Would you please copy every line from the records that contains the word "load"?

START Provided data

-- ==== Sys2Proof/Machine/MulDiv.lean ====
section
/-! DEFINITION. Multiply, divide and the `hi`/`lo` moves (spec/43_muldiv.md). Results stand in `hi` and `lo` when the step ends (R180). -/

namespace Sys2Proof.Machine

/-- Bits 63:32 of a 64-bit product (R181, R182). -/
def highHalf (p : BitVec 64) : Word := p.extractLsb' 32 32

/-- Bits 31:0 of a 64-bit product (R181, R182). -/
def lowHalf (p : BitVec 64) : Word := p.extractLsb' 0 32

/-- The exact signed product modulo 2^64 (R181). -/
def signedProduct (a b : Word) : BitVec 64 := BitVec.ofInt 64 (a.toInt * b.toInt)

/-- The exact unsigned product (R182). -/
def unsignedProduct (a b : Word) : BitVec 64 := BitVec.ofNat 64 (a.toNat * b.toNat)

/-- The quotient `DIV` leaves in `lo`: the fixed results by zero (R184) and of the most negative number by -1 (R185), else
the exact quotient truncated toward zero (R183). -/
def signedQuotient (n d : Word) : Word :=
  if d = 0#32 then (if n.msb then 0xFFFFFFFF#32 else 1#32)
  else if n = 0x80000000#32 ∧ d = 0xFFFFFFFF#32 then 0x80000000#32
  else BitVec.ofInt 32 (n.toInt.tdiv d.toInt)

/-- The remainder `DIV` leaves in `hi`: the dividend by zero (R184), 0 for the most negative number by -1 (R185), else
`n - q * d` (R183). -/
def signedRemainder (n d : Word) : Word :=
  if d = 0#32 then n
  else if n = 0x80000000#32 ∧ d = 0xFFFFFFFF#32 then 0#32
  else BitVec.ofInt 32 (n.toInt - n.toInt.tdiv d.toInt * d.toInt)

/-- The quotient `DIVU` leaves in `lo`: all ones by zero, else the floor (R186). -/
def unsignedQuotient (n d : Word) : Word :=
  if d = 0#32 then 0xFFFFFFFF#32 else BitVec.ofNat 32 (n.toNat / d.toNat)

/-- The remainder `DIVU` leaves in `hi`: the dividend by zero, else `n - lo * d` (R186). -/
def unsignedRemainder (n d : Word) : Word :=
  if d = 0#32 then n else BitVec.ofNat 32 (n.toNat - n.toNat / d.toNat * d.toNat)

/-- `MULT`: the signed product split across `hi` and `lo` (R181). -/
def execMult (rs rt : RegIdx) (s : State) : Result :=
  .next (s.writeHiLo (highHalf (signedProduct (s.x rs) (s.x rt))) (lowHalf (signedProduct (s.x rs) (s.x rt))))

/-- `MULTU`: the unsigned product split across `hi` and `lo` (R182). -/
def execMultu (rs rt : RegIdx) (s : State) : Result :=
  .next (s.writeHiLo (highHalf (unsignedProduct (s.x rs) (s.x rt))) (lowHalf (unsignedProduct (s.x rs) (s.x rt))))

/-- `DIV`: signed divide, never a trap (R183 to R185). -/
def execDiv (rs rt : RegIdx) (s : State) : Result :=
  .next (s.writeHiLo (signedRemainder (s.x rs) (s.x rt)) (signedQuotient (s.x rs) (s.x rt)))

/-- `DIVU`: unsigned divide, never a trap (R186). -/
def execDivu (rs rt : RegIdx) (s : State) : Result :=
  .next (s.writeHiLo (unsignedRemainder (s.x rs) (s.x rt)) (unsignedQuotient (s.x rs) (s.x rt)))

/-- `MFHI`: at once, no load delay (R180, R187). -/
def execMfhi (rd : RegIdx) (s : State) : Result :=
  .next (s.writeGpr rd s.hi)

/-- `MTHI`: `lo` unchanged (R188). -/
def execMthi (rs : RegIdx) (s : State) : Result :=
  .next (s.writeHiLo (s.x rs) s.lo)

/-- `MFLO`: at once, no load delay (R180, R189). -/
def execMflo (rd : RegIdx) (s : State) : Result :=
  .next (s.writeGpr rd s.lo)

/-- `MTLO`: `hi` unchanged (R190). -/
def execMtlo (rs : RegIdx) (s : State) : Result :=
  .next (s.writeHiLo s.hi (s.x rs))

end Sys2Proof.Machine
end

END Provided data

## Answer below
/-- `MFHI`: at once, no load delay (R180, R187). -/
/-- `MFLO`: at once, no load delay (R180, R189). -/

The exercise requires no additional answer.